◆ Goal of the exercise: All that is needed is the number of lines in the records that contain the word "execIndexPulse", stated without anything else.

◆ Collected data entries:
theorem State.takeHaltAll_keepsSetupAddr (index : Byte) (s : State) : s.KeepsSetupAddr (s.takeHaltAll index) := by
  have halted (u : State) : u.KeepsSetupAddr (u.eachAxis State.haltAxis) :=
    (KeepsSetupAddr.refl u).eachAxis fun s n => (s.calm_haltAxis n).keepsSetupAddr
  unfold State.takeHaltAll
  split
  · exact ((halted _).trans (State.formSettled_keepsSetupAddr _)).concludeAll.after
  · exact .refl s

theorem State.abortAxis_keepsSetupAddr (s : State) (n : AxisId) : s.KeepsSetupAddr (s.abortAxis n) := by
  unfold State.abortAxis
  cases (s.axis n).seq.state with
  | dormant | held | stopping => exact .refl s
  | idle => exact (s.calm_enterHeld n _).keepsSetupAddr
  | dwelling | awaiting => exact ((s.calm_closeRecord n _).trans (State.calm_enterHeld _ n _)).keepsSetupAddr
  | rapid | creep | coasting | pausing | seeking => exact (s.calm_enterStopping n _ _).keepsSetupAddr

theorem State.takeAbortAxis_keepsSetupAddr (index : Byte) (s : State) : s.KeepsSetupAddr (s.takeAbortAxis index) := by
  refine State.withAxis_keepsSetupAddr (fun s n => ?_) s index
  split
  · exact .refl s
  · exact ((s.pend index).abortAxis_keepsSetupAddr n).conclude n

theorem State.completeRelease_keepsSetupAddr (s : State) (n : AxisId) : s.KeepsSetupAddr (s.completeRelease n) :=
  ((KeepsSetupAddr.refl s).finish .done 0 0).trans (s.calm_completeRelease n).keepsSetupAddr

theorem State.takeReleaseAxis_keepsSetupAddr (index : Byte) (s : State) : s.KeepsSetupAddr (s.takeReleaseAxis index) := by
  refine State.withAxis_keepsSetupAddr (fun s n => ?_) s index
  split
  · exact .refl s
  · split
    · exact (s.completeRelease_keepsSetupAddr n).conclude n
    · exact ((s.pend index).frame_modSeq n _).conclude.keepsSetupAddr

theorem State.takeClearReference_keepsSetupAddr (index : Byte) (s : State) :
    s.KeepsSetupAddr (s.takeClearReference index) := by
  refine State.withAxis_keepsSetupAddr (fun s n => ?_) s index
  split
  · exact .refl s
  · exact (s.calm_setReferenced n false).keepsSetupAddr.finish .done 0 0

theorem State.takeSnapshot_keepsSetupAddr (index : Byte) (s : State) : s.KeepsSetupAddr (s.takeSnapshot index) := by
  refine State.withAxis_keepsSetupAddr (fun s n => ?_) s index
  split
  · exact .refl s
  · exact (s.calm_pageDue n).keepsSetupAddr

theorem State.takeAperture_keepsSetupAddr (index : Byte) (opened : Bool) (s : State) :
    s.KeepsSetupAddr (s.takeAperture index opened) := by
  unfold State.takeAperture
  split
  · exact .refl s
  · split
    · exact .refl s
    · split <;> exact .refl s

/-- R173, R196: RESET_PART resets the command unit but for SETUP_ADDR and its own record. -/
theorem State.resetPart_keepsSetupAddr (s : State) : s.KeepsSetupAddr s.resetPart := rfl

theorem State.clearAttn_keepsSetupAddr (value : Word) (s : State) : s.KeepsSetupAddr (s.clearAttn value) := rfl

theorem State.setAttnMask_keepsSetupAddr (value : Word) (s : State) : s.KeepsSetupAddr (s.setAttnMask value) := rfl

theorem execUnknownCommandCode_keepsSetupAddr (code index : Byte) (argument : BitVec 16) (s : State) :
    NextHolds s.KeepsSetupAddr (execUnknownCommandCode code index argument s) := by
  unfold execUnknownCommandCode
  split
  · trivial
  · exact command_keepsSetupAddr (fun s => (State.KeepsSetupAddr.refl s).finish .refusedArgument 0 0) code s

theorem State.noticeBit_keepsSetupAddr (value : Word) (s : State) (n : AxisId) :
    s.KeepsSetupAddr (s.noticeBit value n) := by
  unfold State.noticeBit
  split
  · unfold State.noticeAxis
    split
    · exact .refl s
    · exact (s.frame_modRoute n _).conclude.keepsSetupAddr
  · exact .refl s

theorem execRegisterWriteNoEffect_keepsSetupAddr (offset : BitVec 6) (lanes : BitVec 4) (value : Word) (s : State) :
    NextHolds s.KeepsSetupAddr (execRegisterWriteNoEffect offset lanes value s) := by
  unfold execRegisterWriteNoEffect
  split
  · trivial
  · exact .refl s

/-! ### The stop line, index pulses and the events of the part's own blocks -/

theorem State.frame_handNotice (s : State) (n : AxisId) : Frame n s (s.handNotice n) := by
  unfold State.handNotice
  split
  · exact s.frame_modSeq n _
  · exact .refl ..

theorem execXstopAssertion_keepsSetupAddr (s : State) : NextHolds s.KeepsSetupAddr (execXstopAssertion s) := by
  unfold execXstopAssertion
  split
  · have asserted : s.KeepsSetupAddr ({ s with xstopHigh := false }.raise xstopAttnBit) := .refl s
    have locked := asserted.eachAxis (f := State.lockAxis) fun s n =>
      ((s.frame_modDrive n _).trans (State.frame_evalDrive _ n)).keepsSetupAddr
    exact locked.eachAxis fun s n => (s.frame_handNotice n).keepsSetupAddr
  · exact .refl s

theorem execXstopRelease_keepsSetupAddr (s : State) : NextHolds s.KeepsSetupAddr (execXstopRelease s) := by
  unfold execXstopRelease
  split
  · exact .refl s
  · have released : s.KeepsSetupAddr ({ s with xstopHigh := true }.raise xstopAttnBit) := .refl s
    exact released.eachAxis fun s n =>
      ((s.frame_modDrive n _).trans (State.frame_evalDrive _ n)).keepsSetupAddr

theorem execIndexPulse_keepsSetupAddr (n : AxisId) (s : State) : NextHolds s.KeepsSetupAddr (execIndexPulse n s) := by
  unfold execIndexPulse
  split
  · exact .refl s
  · dsimp only
    split
    · exact ((State.calm_testPulse _ n).trans (State.calm_takeSlip _ n _)).conclude.keepsSetupAddr.after
    · exact ((State.calm_takeSlip _ n _).trans (State.calm_testPulse _ n)).conclude.keepsSetupAddr.after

◆ Output below: 2